# Box Joint Bit



## bobj3 (Jan 17, 2006)

Just a easy way to put in box joints, in 1/4" to 1/2" thick stock.
You can do 9/16" to 1 1/4" thick stock by making the Blind Type Box Joint.

All you need to do is clamp up all 4 parts as one , also clamp a 3/4" MDF block on the back side of the pack,this will help support the stock and stop the rip out when you come out of the pass.
If you want to made a box with 3 1/2" sides, just flip it over and reclamp the stock and move the bit up to reline the 1st. slots then make one more pass on both ends.
NOTE*** If you FAN the bits (blades) ,it will take some of the load off the router and less work for the router bit (flat cut) to do and the cut will be a bit cleaner, I forgot to do this in the snapshots, sorry 

The pictures below are 1/4" thick floor stock, I had left over from a floor job.
Once your have both ends done take it back to the table saw and resize the stock if needed , then glue the box up, then glue on a bottom and use a trim bit to clean the joints and the bottom edge.
You can also glue on the top the same way then just split the box with a slot cutter bit. (3/32 slot cutter)

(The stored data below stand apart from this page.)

-- ==== Sys2Proof/Laws/State.lean ====
section
/-! SUPPORT. Each update of the state changes its own field: one lemma a field, so that no proof unfolds a record
update. -/

namespace Sys2Proof.Machine

/-! ### `setGrp` changes `groups` -/

theorem setGrp_frame (s : State) (g : Nat) (x : Group) : { s.setGrp g x with groups := s.groups } = s := rfl
@[simp] theorem setGrp_inputs (s : State) (g : Nat) (x : Group) : (s.setGrp g x).inputs = s.inputs := rfl
@[simp] theorem setGrp_brought (s : State) (g : Nat) (x : Group) : (s.setGrp g x).brought = s.brought := rfl
@[simp] theorem setGrp_turns (s : State) (g : Nat) (x : Group) : (s.setGrp g x).turns = s.turns := rfl
@[simp] theorem setGrp_draw (s : State) (g : Nat) (x : Group) : (s.setGrp g x).draw = s.draw := rfl
@[simp] theorem setGrp_tick (s : State) (g : Nat) (x : Group) : (s.setGrp g x).tick = s.tick := rfl
@[simp] theorem setGrp_cur (s : State) (g : Nat) (x : Group) : (s.setGrp g x).cur = s.cur := rfl
@[simp] theorem setGrp_nextSub (s : State) (g : Nat) (x : Group) : (s.setGrp g x).nextSub = s.nextSub := rfl
@[simp] theorem setGrp_issued (s : State) (g : Nat) (x : Group) : (s.setGrp g x).issued = s.issued := rfl
@[simp] theorem setGrp_mem (s : State) (g : Nat) (x : Group) : (s.setGrp g x).mem = s.mem := rfl
@[simp] theorem setGrp_wgs (s : State) (g : Nat) (x : Group) : (s.setGrp g x).wgs = s.wgs := rfl
@[simp] theorem setGrp_cores (s : State) (g : Nat) (x : Group) : (s.setGrp g x).cores = s.cores := rfl
@[simp] theorem setGrp_banks (s : State) (g : Nat) (x : Group) : (s.setGrp g x).banks = s.banks := rfl
@[simp] theorem setGrp_engines (s : State) (g : Nat) (x : Group) : (s.setGrp g x).engines = s.engines := rfl
@[simp] theorem setGrp_ops (s : State) (g : Nat) (x : Group) : (s.setGrp g x).ops = s.ops := rfl
@[simp] theorem setGrp_holds (s : State) (g : Nat) (x : Group) : (s.setGrp g x).holds = s.holds := rfl
@[simp] theorem setGrp_ctxs (s : State) (g : Nat) (x : Group) : (s.setGrp g x).ctxs = s.ctxs := rfl
@[simp] theorem setGrp_fns (s : State) (g : Nat) (x : Group) : (s.setGrp g x).fns = s.fns := rfl
@[simp] theorem setGrp_packets (s : State) (g : Nat) (x : Group) : (s.setGrp g x).packets = s.packets := rfl
@[simp] theorem setGrp_launches (s : State) (g : Nat) (x : Group) : (s.setGrp g x).launches = s.launches := rfl
@[simp] theorem setGrp_graphs (s : State) (g : Nat) (x : Group) : (s.setGrp g x).graphs = s.graphs := rfl
@[simp] theorem setGrp_phases (s : State) (g : Nat) (x : Group) : (s.setGrp g x).phases = s.phases := rfl
@[simp] theorem setGrp_jobs (s : State) (g : Nat) (x : Group) : (s.setGrp g x).jobs = s.jobs := rfl
@[simp] theorem setGrp_tlb (s : State) (g : Nat) (x : Group) : (s.setGrp g x).tlb = s.tlb := rfl
@[simp] theorem setGrp_owner (s : State) (g : Nat) (x : Group) : (s.setGrp g x).owner = s.owner := rfl
@[simp] theorem setGrp_markX (s : State) (g : Nat) (x : Group) : (s.setGrp g x).markX = s.markX := rfl
@[simp] theorem setGrp_markW (s : State) (g : Nat) (x : Group) : (s.setGrp g x).markW = s.markW := rfl
@[simp] theorem setGrp_bias (s : State) (g : Nat) (x : Group) : (s.setGrp g x).bias = s.bias := rfl
@[simp] theorem setGrp_homes (s : State) (g : Nat) (x : Group) : (s.setGrp g x).homes = s.homes := rfl
@[simp] theorem setGrp_badMac (s : State) (g : Nat) (x : Group) : (s.setGrp g x).badMac = s.badMac := rfl
@[simp] theorem setGrp_badNode (s : State) (g : Nat) (x : Group) : (s.setGrp g x).badNode = s.badNode := rfl
@[simp] theorem setGrp_worlds (s : State) (g : Nat) (x : Group) : (s.setGrp g x).worlds = s.worlds := rfl
@[simp] theorem setGrp_fw (s : State) (g : Nat) (x : Group) : (s.setGrp g x).fw = s.fw := rfl
@[simp] theorem setGrp_moves (s : State) (g : Nat) (x : Group) : (s.setGrp g x).moves = s.moves := rfl
@[simp] theorem setGrp_switches (s : State) (g : Nat) (x : Group) : (s.setGrp g x).switches = s.switches := rfl
@[simp] theorem setGrp_rungs (s : State) (g : Nat) (x : Group) : (s.setGrp g x).rungs = s.rungs := rfl
@[simp] theorem setGrp_dev (s : State) (g : Nat) (x : Group) : (s.setGrp g x).dev = s.dev := rfl
@[simp] theorem setGrp_fcode (s : State) (g : Nat) (x : Group) : (s.setGrp g x).fcode = s.fcode := rfl
@[simp] theorem setGrp_mgmt (s : State) (g : Nat) (x : Group) : (s.setGrp g x).mgmt = s.mgmt := rfl
@[simp] theorem setGrp_att (s : State) (g : Nat) (x : Group) : (s.setGrp g x).att = s.att := rfl
@[simp] theorem setGrp_recimg (s : State) (g : Nat) (x : Group) : (s.setGrp g x).recimg = s.recimg := rfl
@[simp] theorem setGrp_flash (s : State) (g : Nat) (x : Group) : (s.setGrp g x).flash = s.flash := rfl
@[simp] theorem setGrp_age (s : State) (g : Nat) (x : Group) : (s.setGrp g x).age = s.age := rfl
@[simp] theorem setGrp_targeth (s : State) (g : Nat) (x : Group) : (s.setGrp g x).targeth = s.targeth := rfl
@[simp] theorem setGrp_targethNext (s : State) (g : Nat) (x : Group) : (s.setGrp g x).targethNext = s.targethNext := rfl
@[simp] theorem setGrp_wear (s : State) (g : Nat) (x : Group) : (s.setGrp g x).wear = s.wear := rfl
@[simp] theorem setGrp_wearAt (s : State) (g : Nat) (x : Group) : (s.setGrp g x).wearAt = s.wearAt := rfl
@[simp] theorem setGrp_windowAge (s : State) (g : Nat) (x : Group) : (s.setGrp g x).windowAge = s.windowAge := rfl
@[simp] theorem setGrp_spareOf (s : State) (g : Nat) (x : Group) : (s.setGrp g x).spareOf = s.spareOf := rfl
@[simp] theorem setGrp_ckptA (s : State) (g : Nat) (x : Group) : (s.setGrp g x).ckptA = s.ckptA := rfl
@[simp] theorem setGrp_ckptB (s : State) (g : Nat) (x : Group) : (s.setGrp g x).ckptB = s.ckptB := rfl
@[simp] theorem setGrp_vbs (s : State) (g : Nat) (x : Group) : (s.setGrp g x).vbs = s.vbs := rfl
@[simp] theorem setGrp_lostDies (s : State) (g : Nat) (x : Group) : (s.setGrp g x).lostDies = s.lostDies := rfl
@[simp] theorem setGrp_repairs (s : State) (g : Nat) (x : Group) : (s.setGrp g x).repairs = s.repairs := rfl
@[simp] theorem setGrp_selfid (s : State) (g : Nat) (x : Group) : (s.setGrp g x).selfid = s.selfid := rfl
@[simp] theorem setGrp_routes (s : State) (g : Nat) (x : Group) : (s.setGrp g x).routes = s.routes := rfl
@[simp] theorem setGrp_links (s : State) (g : Nat) (x : Group) : (s.setGrp g x).links = s.links := rfl
@[simp] theorem setGrp_peerOut (s : State) (g : Nat) (x : Group) : (s.setGrp g x).peerOut = s.peerOut := rfl
@[simp] theorem setGrp_peerIn (s : State) (g : Nat) (x : Group) : (s.setGrp g x).peerIn = s.peerIn := rfl
@[simp] theorem setGrp_hostData (s : State) (g : Nat) (x : Group) : (s.setGrp g x).hostData = s.hostData := rfl
@[simp] theorem setGrp_hostRefused (s : State) (g : Nat) (x : Group) : (s.setGrp g x).hostRefused = s.hostRefused := rfl
@[simp] theorem setGrp_peerAns (s : State) (g : Nat) (x : Group) : (s.setGrp g x).peerAns = s.peerAns := rfl
@[simp] theorem setGrp_got (s : State) (g : Nat) (x : Group) : (s.setGrp g x).got = s.got := rfl
@[simp] theorem setGrp_asker (s : State) (g : Nat) (x : Group) : (s.setGrp g x).asker = s.asker := rfl
@[simp] theorem setGrp_wants (s : State) (g : Nat) (x : Group) : (s.setGrp g x).wants = s.wants := rfl
@[simp] theorem setGrp_toPeers (s : State) (g : Nat) (x : Group) : (s.setGrp g x).toPeers = s.toPeers := rfl
@[simp] theorem setGrp_locks (s : State) (g : Nat) (x : Group) : (s.setGrp g x).locks = s.locks := rfl
@[simp] theorem setGrp_moving (s : State) (g : Nat) (x : Group) : (s.setGrp g x).moving = s.moving := rfl
@[simp] theorem setGrp_heldBack (s : State) (g : Nat) (x : Group) : (s.setGrp g x).heldBack = s.heldBack := rfl
@[simp] theorem setGrp_hostLines (s : State) (g : Nat) (x : Group) : (s.setGrp g x).hostLines = s.hostLines := rfl
@[simp] theorem setGrp_l2 (s : State) (g : Nat) (x : Group) : (s.setGrp g x).l2 = s.l2 := rfl
@[simp] theorem setGrp_hubc (s : State) (g : Nat) (x : Group) : (s.setGrp g x).hubc = s.hubc := rfl
@[simp] theorem setGrp_dieAcq (s : State) (g : Nat) (x : Group) : (s.setGrp g x).dieAcq = s.dieAcq := rfl
@[simp] theorem setGrp_fmtPend (s : State) (g : Nat) (x : Group) : (s.setGrp g x).fmtPend = s.fmtPend := rfl
@[simp] theorem setGrp_ctrs (s : State) (g : Nat) (x : Group) : (s.setGrp g x).ctrs = s.ctrs := rfl
@[simp] theorem setGrp_frameCtrs (s : State) (g : Nat) (x : Group) : (s.setGrp g x).frameCtrs = s.frameCtrs := rfl
@[simp] theorem setGrp_mdc (s : State) (g : Nat) (x : Group) : (s.setGrp g x).mdc = s.mdc := rfl
@[simp] theorem setGrp_enqBy (s : State) (g : Nat) (x : Group) : (s.setGrp g x).enqBy = s.enqBy := rfl
@[simp] theorem setGrp_failed (s : State) (g : Nat) (x : Group) : (s.setGrp g x).failed = s.failed := rfl
@[simp] theorem setGrp_nodeMet (s : State) (g : Nat) (x : Group) : (s.setGrp g x).nodeMet = s.nodeMet := rfl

You will also see below a easy to make Frame Clamps for picture frames or boxes, we all can buy frames clamps but you can make your own with some 1/4-20 threaded rod,wing nuts,and some blocks of hardwood, you can make them with 6ft.rod or longer if you needed . (up to 12ft long)
The rods I keep on hand are, 12",24",36,48",72" long some get cut down if I need them for other projects  . LOL.

Bit(s) from ▼
ABout 1/3 of the going price. (Ebay)
http://cgi.ebay.com/1-PC-1-2-SH-5-S...emZ130091985453QQcategoryZ50386QQcmdZViewItem

http://www.mlcswoodworking.com/shopsite_sc/store/html/smarthtml/pages/bt_windo.html

Bj


----------



## curiousgeorge (Nov 6, 2006)

Thanks Bj.
Those are neat clamps. I need to make some of those and the box joint bit is on my want list.


----------



## seawolf21 (Jan 19, 2007)

Bob that's sure a mean looking box joint bit. My router will only take 1/4 bit shanks so I'm out of luck. I see you made the frame jig and you've improved on it. Good job. 

Gary


----------



## bobj3 (Jan 17, 2006)

Thanks
George and Gary

The clamps do come in handy and are easy ones to make .

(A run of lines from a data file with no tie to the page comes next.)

theorem inWindows_of {x : Group} {f : Nat → Nat → Word} {n m : Nat} (h : ((List.range m).all fun j => wins x (fun L => f L j) n) = true)
    (p : Nat → Prop) : ∀ L j, L < 32 ∧ p L → j < m → inWindow (at_ x) x (f L j) n := fun L j hL hj =>
  inWindow_of (f := fun L => f L j) (List.all_eq_true.mp h j (List.mem_range.mpr hj)) p L hL

theorem test_meets_SCRATCHPAD_LOADS_AND_STORES :
    let sel (x : Group) (sl : Slot) (L : Nat) : Prop := (x.sel sl).getLsbD L = true
    (let sl : Slot := { ty := 6, d := 8, a := 16 }
     Ok gWin fLd sl ∧ ∀ L, L < 32 ∧ sel gWin sl L → inWindow (at_ gWin) gWin (lnA gWin sl L) 8)
      ∧ (let sl : Slot := { ty := 6, d := 0x211, a := 0x212 }; Ok gWin fLds sl ∧ inWindow (at_ gWin) gWin (scA gWin sl) 8)
      ∧ (let sl : Slot := { d := 8, a := 0x213 }
         Ok gWin fLdb sl ∧ ∀ L, L < 32 ∧ sel gWin sl L → inWindow (at_ gWin) gWin (blA gWin sl L) 8)
      ∧ (let sl : Slot := { ty := 0, a := 16, b := 24 }
         Ok gWin fSt sl ∧ ∀ L, L < 32 ∧ sel gWin sl L → inWindow (at_ gWin) gWin (lnA gWin sl L) 1)
      ∧ (let sl : Slot := { ty := 6, a := 0x212, b := 0x213 }; Ok gWin fSts sl ∧ inWindow (at_ gWin) gWin (scA gWin sl) 8)
      ∧ (let sl : Slot := { a := 0x213, b := 24 }
         Ok gWin fStb sl ∧ ∀ L, L < 32 ∧ sel gWin sl L → inWindow (at_ gWin) gWin (blA gWin sl L) 8)
      ∧ (let sl : Slot := { ty := 0x30, d := 8, a := 16 }
         Ok gWin fLdx sl ∧ ∀ L j, L < 32 ∧ sel gWin sl L → j < cntN sl → inWindow (at_ gWin) gWin (lnW gWin sl L j) 8)
      ∧ (let sl : Slot := { ty := 0x30, a := 16, b := 24 }
         Ok gWin fStx sl ∧ ∀ L j, L < 32 ∧ sel gWin sl L → j < cntN sl → inWindow (at_ gWin) gWin (lnW gWin sl L j) 8) :=
  ⟨⟨ok rfl, inWindow_of (by decide +kernel) _⟩, ⟨ok rfl, by decide +kernel, by decide +kernel, by decide +kernel⟩,
    ⟨ok rfl, inWindow_of (by decide +kernel) _⟩, ⟨ok rfl, inWindow_of (by decide +kernel) _⟩,
    ⟨ok rfl, by decide +kernel, by decide +kernel, by decide +kernel⟩, ⟨ok rfl, inWindow_of (by decide +kernel) _⟩,
    ⟨ok rfl, inWindows_of (by decide +kernel) _⟩, ok rfl, inWindows_of (by decide +kernel) _⟩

The router bit is a quick way to make small boxes and drawers, I made a Sand Paper box that has 8 draws in it,makes it easy to find the sand paper and was a fun project to make, it started off with the wife, she was going to get rid of some In and Out boxes that sit on the office desk,the old wood type .
I made a quick frame for the ones she had and it worked out so well I made one more set for my son, now I use the bit all the time for small boxes..

Bj


----------



## challagan (Feb 7, 2006)

Bob, that is a wicked looking bit! It looks like you got it to work great. I love your box clamp! Where do they sell that threaded rod... can you get it at the borgs?

Corey


----------



## bobj3 (Jan 17, 2006)

Hi Corey

borgs ???? not sure what that is 

Threaded rod, from HD,Lowes,Ace Hardware, But I like to buy it a one of the many fastners outlets in Denver, A & I Bolt,Fastners Inc.,Cent. Fastners, etc. I'm a cheap SOB and I can buy it at almost the same price as HD,etc. can buy it at, 1/4-20 x 6ft at 1.08ea. a stick and the T-nuts at $3.60per.100.
Fastners are such a small item but it can add up to many dollars over the year.
I try and buy all the fastners I need the same way, like wood screws etc.
HD and others mark them up by 600 % or more most of the time but they one sell one or two at at time but I always buy them by box of 100 or so.
Take a 6 x 1 1/4 sq.drive pocket screws , $1.20per 100 or 8.60per 1000.
So you can see you can save a great deal buy buying them right from a fastner supply house/outlet. 
At one time I got most of them from a place in Chicago called Industrial Fastners Supply Inc. at 1/10 of the normal i.e. 6 x 1 1/4 pocket hole screws at $1.70per 1000 but the high cost of freight stop that. 

Bj


----------



## challagan (Feb 7, 2006)

Bob, Borg = Big Orange Retail Giant = Home Depot 
Blue Borg = Lowes  

Thanks for the info, never used the threaded rod before.. didn't know how easy they were to find or not. Looks like I can probably get them at Ace or HD,

Thanks!

Corey


----------



## Bob N (Oct 12, 2004)

BJ.....

That is one wicked looking bit. Sure makes the job look easier.

Thanks for the tip.


----------



## bobj3 (Jan 17, 2006)

Hi Bob

It will do it all in a pass or two,make the a box parts in 2 mins. or less. 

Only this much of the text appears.